WHAT THE TASK REQUIRES ▸
Provide nothing except how many lines of the data contain the word "lineIn".

INFORMATION PROVIDED ▸
################
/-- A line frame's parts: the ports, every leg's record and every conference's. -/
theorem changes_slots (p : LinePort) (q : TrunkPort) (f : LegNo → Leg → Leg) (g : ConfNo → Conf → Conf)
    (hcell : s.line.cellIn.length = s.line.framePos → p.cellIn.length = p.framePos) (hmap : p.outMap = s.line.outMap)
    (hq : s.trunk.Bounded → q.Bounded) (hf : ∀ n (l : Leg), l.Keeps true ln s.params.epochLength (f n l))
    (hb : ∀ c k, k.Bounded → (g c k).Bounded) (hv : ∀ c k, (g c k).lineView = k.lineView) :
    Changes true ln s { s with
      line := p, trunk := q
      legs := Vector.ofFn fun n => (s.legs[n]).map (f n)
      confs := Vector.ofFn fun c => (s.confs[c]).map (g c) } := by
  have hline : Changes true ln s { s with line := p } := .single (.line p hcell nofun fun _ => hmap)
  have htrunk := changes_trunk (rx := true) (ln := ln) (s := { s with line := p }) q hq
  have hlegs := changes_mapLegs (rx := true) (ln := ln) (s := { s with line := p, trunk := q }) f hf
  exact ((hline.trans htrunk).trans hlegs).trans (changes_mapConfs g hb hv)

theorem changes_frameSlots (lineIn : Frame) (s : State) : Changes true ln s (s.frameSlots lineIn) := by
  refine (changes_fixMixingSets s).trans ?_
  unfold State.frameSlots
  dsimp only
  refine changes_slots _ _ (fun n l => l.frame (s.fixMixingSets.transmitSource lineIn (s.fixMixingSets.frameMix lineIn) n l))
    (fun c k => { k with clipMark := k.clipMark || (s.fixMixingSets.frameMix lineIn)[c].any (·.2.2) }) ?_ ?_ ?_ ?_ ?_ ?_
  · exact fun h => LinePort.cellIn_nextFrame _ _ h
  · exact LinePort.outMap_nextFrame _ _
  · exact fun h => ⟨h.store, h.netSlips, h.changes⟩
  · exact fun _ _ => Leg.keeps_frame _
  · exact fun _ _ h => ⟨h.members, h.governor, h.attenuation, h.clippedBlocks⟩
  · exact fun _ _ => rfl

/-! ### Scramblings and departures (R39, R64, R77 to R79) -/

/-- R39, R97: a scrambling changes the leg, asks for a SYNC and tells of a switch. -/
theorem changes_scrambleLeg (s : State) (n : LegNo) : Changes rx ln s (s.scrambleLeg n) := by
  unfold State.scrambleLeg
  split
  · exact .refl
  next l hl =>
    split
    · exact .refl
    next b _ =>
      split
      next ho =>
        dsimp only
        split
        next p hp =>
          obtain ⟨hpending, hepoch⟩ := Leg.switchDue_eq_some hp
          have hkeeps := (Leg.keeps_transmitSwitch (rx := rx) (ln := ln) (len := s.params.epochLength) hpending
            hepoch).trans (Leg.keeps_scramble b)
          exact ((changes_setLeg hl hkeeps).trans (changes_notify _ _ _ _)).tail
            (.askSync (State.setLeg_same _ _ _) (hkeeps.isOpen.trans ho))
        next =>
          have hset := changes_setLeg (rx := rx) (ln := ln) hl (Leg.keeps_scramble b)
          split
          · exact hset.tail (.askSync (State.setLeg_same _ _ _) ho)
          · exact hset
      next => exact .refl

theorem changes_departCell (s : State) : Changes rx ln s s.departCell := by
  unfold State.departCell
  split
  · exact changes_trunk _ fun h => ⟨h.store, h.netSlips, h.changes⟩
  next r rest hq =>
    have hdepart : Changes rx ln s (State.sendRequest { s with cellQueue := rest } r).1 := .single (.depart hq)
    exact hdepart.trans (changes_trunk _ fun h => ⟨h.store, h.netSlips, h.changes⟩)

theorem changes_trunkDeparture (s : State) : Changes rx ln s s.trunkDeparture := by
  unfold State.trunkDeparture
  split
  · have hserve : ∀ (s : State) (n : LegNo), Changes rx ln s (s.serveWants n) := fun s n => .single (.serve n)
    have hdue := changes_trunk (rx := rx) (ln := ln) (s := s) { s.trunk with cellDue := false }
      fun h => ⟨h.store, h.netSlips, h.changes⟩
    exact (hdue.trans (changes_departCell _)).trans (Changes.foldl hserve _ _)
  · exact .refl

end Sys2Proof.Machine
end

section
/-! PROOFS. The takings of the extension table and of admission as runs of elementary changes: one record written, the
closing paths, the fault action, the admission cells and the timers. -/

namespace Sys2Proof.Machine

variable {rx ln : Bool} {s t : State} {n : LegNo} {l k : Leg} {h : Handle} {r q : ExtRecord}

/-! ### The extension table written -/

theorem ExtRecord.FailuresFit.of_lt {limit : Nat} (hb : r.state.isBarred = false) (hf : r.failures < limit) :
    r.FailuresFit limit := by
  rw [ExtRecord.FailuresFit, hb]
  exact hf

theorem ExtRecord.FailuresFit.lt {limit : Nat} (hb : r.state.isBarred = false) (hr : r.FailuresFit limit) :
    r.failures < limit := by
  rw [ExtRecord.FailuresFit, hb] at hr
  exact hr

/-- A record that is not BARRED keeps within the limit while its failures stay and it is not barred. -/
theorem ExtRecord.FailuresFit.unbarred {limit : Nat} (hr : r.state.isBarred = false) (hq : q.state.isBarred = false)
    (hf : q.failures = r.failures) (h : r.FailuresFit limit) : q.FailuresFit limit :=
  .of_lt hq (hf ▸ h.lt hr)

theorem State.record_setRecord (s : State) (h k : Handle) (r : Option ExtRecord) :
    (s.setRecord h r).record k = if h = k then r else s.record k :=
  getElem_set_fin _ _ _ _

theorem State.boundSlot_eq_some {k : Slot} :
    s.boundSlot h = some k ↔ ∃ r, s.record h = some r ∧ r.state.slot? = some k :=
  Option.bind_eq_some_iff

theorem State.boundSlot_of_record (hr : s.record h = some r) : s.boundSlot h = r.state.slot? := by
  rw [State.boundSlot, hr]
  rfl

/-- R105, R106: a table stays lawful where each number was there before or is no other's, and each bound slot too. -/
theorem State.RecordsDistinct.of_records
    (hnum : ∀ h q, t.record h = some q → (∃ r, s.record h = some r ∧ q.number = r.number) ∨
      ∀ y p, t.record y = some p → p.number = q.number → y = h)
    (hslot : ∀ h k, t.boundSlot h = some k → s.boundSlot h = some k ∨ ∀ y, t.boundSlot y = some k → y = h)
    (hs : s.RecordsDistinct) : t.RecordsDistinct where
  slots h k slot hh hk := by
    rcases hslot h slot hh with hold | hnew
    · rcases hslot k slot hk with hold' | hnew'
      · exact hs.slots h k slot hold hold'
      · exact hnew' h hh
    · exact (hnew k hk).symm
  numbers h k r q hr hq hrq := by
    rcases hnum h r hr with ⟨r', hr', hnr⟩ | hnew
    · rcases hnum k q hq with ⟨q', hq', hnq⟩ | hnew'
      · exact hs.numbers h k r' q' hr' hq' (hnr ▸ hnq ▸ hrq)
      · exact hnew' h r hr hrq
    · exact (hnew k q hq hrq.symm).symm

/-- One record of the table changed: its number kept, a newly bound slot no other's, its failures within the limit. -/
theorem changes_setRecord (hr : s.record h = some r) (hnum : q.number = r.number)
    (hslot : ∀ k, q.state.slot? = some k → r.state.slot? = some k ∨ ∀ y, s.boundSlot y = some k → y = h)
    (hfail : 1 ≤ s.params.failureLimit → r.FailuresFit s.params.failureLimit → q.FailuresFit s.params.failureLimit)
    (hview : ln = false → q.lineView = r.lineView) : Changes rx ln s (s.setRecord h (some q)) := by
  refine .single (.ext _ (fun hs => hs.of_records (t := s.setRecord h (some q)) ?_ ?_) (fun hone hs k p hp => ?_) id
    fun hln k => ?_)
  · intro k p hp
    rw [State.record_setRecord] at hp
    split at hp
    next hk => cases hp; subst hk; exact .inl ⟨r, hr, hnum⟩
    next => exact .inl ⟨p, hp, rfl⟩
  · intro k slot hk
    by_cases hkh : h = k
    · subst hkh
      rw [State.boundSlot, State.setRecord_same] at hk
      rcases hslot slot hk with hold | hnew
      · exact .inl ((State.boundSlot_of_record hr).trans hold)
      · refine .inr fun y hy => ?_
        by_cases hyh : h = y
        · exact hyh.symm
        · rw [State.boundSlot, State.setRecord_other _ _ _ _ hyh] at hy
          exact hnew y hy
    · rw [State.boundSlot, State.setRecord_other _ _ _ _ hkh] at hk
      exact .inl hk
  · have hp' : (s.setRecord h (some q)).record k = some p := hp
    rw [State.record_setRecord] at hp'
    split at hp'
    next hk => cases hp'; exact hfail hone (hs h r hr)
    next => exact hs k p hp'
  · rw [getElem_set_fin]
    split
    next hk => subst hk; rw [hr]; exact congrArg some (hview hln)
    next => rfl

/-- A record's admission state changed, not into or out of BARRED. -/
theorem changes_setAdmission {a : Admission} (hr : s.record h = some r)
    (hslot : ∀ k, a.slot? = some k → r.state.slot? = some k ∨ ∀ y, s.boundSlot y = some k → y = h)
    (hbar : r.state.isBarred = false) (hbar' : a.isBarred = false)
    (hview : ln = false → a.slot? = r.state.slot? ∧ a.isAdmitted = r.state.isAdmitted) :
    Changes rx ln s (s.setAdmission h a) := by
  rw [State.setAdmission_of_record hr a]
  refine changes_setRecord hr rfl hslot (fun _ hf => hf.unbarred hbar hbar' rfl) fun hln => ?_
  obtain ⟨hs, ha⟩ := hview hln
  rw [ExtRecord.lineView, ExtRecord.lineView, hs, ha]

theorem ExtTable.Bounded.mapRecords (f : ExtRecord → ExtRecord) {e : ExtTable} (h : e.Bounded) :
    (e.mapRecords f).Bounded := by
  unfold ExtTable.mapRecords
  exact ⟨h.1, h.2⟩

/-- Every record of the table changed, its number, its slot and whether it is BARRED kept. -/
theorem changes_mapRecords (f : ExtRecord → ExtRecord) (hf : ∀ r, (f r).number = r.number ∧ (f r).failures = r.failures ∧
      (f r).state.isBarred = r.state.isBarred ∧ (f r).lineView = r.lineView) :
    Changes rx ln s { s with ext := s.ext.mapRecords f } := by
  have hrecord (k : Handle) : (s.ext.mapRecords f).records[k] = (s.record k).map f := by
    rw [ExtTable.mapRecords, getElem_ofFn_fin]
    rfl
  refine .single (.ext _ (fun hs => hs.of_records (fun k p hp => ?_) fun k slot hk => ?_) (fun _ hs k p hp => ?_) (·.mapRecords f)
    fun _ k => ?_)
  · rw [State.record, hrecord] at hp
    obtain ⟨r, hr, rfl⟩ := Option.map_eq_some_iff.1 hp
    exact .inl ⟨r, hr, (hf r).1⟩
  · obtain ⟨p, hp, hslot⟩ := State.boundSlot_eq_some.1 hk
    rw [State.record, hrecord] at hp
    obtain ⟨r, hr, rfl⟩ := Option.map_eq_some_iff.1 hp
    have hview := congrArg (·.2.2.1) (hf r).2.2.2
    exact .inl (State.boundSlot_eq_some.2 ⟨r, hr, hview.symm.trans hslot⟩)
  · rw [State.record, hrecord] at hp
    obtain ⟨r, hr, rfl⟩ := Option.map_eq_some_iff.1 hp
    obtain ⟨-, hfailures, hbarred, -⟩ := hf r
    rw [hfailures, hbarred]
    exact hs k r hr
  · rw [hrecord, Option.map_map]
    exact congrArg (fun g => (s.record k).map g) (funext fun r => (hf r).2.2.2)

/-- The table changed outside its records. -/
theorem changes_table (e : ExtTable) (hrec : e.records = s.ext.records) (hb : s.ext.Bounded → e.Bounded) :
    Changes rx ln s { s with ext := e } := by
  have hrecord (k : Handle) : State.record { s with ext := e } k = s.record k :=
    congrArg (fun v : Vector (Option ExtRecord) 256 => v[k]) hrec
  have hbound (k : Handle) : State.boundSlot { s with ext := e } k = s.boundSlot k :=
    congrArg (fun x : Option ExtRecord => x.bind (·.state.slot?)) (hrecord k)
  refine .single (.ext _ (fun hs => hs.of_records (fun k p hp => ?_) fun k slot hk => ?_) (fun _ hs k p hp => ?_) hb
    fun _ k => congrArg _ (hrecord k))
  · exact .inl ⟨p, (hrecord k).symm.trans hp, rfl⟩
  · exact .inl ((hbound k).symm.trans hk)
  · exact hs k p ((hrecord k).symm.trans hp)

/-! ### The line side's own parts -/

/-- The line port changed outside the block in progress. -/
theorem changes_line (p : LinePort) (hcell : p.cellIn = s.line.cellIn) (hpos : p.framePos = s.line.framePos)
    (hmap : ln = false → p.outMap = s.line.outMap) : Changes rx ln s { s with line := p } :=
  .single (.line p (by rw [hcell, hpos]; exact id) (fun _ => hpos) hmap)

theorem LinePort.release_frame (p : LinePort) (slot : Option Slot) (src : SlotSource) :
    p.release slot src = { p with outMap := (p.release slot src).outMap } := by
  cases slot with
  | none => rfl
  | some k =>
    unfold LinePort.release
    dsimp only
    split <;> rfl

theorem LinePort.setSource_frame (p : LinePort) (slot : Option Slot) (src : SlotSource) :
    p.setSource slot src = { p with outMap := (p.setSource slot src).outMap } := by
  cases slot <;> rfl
################
SOLUTION ▸
3